* SUPPLIED INFORMATION
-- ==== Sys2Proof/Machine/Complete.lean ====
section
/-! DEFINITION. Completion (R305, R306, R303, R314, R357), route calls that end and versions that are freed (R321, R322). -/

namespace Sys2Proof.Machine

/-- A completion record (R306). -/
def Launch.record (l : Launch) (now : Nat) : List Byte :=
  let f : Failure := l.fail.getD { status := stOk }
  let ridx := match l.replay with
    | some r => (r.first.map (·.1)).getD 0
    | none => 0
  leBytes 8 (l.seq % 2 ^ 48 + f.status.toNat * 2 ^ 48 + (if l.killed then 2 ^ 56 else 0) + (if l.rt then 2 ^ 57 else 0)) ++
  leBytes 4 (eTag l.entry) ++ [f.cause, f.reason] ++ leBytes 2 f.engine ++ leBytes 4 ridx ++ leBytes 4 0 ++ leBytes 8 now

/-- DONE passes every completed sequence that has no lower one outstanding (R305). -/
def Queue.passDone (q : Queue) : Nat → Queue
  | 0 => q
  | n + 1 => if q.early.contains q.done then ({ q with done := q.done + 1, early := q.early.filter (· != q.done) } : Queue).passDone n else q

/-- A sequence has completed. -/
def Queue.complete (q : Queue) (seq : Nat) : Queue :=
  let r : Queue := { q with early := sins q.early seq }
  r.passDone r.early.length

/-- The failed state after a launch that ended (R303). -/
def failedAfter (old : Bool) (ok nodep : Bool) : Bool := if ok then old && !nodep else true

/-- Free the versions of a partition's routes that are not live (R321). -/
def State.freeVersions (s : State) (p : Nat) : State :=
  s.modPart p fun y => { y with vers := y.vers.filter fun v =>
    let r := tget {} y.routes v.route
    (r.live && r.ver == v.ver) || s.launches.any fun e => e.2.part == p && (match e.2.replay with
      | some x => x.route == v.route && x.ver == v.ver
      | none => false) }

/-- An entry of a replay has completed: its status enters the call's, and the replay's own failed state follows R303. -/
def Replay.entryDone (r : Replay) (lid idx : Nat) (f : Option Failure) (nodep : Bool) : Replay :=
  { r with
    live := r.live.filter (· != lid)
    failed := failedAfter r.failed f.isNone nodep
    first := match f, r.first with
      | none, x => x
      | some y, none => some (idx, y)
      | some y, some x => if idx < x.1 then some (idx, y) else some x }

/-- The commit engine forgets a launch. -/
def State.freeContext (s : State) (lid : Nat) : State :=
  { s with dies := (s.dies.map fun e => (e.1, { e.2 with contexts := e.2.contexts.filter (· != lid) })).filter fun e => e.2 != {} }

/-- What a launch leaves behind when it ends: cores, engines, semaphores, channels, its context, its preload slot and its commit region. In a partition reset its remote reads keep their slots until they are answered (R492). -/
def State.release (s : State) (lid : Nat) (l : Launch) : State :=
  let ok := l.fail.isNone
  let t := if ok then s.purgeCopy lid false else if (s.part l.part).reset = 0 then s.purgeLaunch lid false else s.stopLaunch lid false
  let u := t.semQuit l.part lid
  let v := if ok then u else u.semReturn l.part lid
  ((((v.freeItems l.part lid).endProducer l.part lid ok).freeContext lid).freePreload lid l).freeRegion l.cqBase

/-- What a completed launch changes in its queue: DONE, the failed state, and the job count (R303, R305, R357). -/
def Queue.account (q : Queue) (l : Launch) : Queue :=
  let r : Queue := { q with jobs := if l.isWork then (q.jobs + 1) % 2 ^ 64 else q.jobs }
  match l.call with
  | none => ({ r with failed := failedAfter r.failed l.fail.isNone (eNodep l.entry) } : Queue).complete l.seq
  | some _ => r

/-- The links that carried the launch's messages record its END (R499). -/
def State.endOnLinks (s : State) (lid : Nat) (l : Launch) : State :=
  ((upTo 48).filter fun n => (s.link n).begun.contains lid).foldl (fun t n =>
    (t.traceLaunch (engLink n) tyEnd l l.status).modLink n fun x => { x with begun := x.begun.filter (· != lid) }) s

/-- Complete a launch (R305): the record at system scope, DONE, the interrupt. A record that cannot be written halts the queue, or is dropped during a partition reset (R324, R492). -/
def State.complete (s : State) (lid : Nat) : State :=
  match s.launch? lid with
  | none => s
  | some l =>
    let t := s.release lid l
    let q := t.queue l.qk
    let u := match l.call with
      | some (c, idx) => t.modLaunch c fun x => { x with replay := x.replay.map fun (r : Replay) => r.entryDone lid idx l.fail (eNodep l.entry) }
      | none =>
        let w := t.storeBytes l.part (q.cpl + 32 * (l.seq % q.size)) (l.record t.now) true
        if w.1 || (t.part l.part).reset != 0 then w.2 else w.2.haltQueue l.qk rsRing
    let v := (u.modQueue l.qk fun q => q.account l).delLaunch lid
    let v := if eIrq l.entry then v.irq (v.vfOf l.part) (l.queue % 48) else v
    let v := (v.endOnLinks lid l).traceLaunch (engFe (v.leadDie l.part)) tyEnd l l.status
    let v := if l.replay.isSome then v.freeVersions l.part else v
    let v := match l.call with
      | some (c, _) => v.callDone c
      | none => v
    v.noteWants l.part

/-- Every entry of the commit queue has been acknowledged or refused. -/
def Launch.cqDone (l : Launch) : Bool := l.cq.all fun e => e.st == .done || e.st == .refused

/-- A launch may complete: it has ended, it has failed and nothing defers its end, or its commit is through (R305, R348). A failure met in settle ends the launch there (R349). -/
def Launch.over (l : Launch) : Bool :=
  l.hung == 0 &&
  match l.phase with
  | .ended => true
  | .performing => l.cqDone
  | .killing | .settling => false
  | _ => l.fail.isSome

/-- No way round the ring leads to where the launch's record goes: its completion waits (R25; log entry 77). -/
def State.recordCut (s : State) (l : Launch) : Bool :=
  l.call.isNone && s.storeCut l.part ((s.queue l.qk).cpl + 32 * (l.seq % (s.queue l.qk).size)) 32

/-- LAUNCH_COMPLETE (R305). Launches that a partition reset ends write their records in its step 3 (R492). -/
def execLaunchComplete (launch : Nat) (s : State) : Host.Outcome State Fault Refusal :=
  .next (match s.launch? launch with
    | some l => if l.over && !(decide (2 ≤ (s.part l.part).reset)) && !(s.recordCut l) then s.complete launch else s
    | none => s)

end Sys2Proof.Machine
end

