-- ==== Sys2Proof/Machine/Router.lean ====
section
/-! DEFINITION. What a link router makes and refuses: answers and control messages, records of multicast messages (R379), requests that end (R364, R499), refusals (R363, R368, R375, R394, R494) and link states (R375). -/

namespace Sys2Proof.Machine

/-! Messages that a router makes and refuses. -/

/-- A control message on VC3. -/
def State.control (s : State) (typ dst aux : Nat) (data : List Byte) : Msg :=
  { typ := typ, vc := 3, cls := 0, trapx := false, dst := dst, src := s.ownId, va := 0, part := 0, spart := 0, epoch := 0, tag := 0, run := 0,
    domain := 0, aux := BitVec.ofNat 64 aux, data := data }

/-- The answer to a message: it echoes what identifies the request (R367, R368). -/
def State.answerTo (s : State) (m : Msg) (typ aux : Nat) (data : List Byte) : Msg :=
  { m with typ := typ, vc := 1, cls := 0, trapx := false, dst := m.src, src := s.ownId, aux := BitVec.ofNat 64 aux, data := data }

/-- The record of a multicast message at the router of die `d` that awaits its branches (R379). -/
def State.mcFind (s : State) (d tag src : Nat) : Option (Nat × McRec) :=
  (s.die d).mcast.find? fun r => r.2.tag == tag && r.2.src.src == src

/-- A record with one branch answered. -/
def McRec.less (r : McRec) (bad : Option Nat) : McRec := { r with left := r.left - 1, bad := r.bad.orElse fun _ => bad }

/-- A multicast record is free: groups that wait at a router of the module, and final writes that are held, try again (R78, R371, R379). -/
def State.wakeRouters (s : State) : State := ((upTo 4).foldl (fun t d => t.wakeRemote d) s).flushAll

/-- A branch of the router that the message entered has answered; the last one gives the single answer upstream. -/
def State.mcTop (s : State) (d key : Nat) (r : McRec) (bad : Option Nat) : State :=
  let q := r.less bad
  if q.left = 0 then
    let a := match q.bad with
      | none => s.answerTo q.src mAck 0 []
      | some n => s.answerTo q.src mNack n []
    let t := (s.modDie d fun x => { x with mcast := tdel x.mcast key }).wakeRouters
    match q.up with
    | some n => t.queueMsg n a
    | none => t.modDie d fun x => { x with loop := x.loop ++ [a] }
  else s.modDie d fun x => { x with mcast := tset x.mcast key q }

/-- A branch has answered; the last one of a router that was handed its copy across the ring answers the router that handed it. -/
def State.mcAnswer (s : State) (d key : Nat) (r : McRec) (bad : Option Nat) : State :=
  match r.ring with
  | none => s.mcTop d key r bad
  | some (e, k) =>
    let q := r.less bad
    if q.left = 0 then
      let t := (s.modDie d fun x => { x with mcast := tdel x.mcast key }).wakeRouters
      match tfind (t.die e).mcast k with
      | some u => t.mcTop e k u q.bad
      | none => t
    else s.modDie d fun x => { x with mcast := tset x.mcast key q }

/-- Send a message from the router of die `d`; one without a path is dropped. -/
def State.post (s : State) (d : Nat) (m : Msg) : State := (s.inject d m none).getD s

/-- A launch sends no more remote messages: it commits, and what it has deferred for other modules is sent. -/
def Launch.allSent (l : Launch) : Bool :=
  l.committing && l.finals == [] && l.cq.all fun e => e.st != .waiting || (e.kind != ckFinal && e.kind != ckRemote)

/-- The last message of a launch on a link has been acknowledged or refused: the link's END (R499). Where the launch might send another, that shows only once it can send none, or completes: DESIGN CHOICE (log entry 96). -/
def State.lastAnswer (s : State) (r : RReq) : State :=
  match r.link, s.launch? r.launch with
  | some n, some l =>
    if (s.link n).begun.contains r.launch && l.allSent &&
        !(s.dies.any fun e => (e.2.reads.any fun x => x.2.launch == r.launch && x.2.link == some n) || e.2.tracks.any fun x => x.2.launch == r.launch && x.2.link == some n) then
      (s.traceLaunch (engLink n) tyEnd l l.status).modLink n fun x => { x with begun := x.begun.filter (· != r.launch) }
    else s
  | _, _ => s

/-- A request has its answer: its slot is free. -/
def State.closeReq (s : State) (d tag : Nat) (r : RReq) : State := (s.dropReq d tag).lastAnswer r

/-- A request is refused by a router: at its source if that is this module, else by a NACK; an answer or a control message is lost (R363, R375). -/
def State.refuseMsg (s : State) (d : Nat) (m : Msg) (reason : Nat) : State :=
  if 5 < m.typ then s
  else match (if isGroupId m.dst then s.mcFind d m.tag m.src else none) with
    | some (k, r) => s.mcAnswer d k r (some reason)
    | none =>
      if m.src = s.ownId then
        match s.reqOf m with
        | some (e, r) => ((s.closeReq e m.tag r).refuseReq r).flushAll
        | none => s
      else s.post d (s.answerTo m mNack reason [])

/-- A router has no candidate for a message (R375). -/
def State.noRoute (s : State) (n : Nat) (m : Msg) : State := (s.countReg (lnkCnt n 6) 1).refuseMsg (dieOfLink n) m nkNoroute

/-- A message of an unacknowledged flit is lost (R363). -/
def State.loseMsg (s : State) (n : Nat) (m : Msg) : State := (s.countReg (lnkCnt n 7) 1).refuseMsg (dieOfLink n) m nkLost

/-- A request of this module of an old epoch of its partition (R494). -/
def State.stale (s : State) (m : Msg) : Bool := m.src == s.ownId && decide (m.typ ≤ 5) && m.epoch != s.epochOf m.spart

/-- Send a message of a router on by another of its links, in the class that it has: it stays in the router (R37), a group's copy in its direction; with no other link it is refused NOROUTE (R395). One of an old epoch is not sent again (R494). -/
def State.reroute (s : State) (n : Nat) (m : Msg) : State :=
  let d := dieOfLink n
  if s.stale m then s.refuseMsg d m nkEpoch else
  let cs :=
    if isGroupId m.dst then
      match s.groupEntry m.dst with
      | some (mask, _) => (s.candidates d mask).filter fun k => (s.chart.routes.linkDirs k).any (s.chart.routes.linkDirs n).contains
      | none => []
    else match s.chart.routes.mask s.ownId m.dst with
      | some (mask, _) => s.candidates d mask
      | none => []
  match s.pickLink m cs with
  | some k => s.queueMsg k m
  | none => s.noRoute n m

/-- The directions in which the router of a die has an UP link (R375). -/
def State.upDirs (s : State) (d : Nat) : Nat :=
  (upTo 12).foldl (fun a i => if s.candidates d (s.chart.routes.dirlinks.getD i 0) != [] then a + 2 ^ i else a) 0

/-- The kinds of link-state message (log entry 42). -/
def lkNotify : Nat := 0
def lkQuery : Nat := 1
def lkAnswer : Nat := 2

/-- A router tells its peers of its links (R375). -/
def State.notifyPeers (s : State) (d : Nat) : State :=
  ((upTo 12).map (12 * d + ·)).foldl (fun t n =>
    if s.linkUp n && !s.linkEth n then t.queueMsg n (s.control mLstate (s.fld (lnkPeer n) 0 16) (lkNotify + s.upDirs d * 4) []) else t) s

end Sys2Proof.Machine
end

* AIM OF THE EXERCISE
Could you show every line of the material that includes the string "refuseMsg"?

* YOUR SOLUTION
def State.refuseMsg (s : State) (d : Nat) (m : Msg) (reason : Nat) : State :=
def State.noRoute (s : State) (n : Nat) (m : Msg) : State := (s.countReg (lnkCnt n 6) 1).refuseMsg (dieOfLink n) m nkNoroute
def State.loseMsg (s : State) (n : Nat) (m : Msg) : State := (s.countReg (lnkCnt n 7) 1).refuseMsg (dieOfLink n) m nkLost
  if s.stale m then s.refuseMsg d m nkEpoch else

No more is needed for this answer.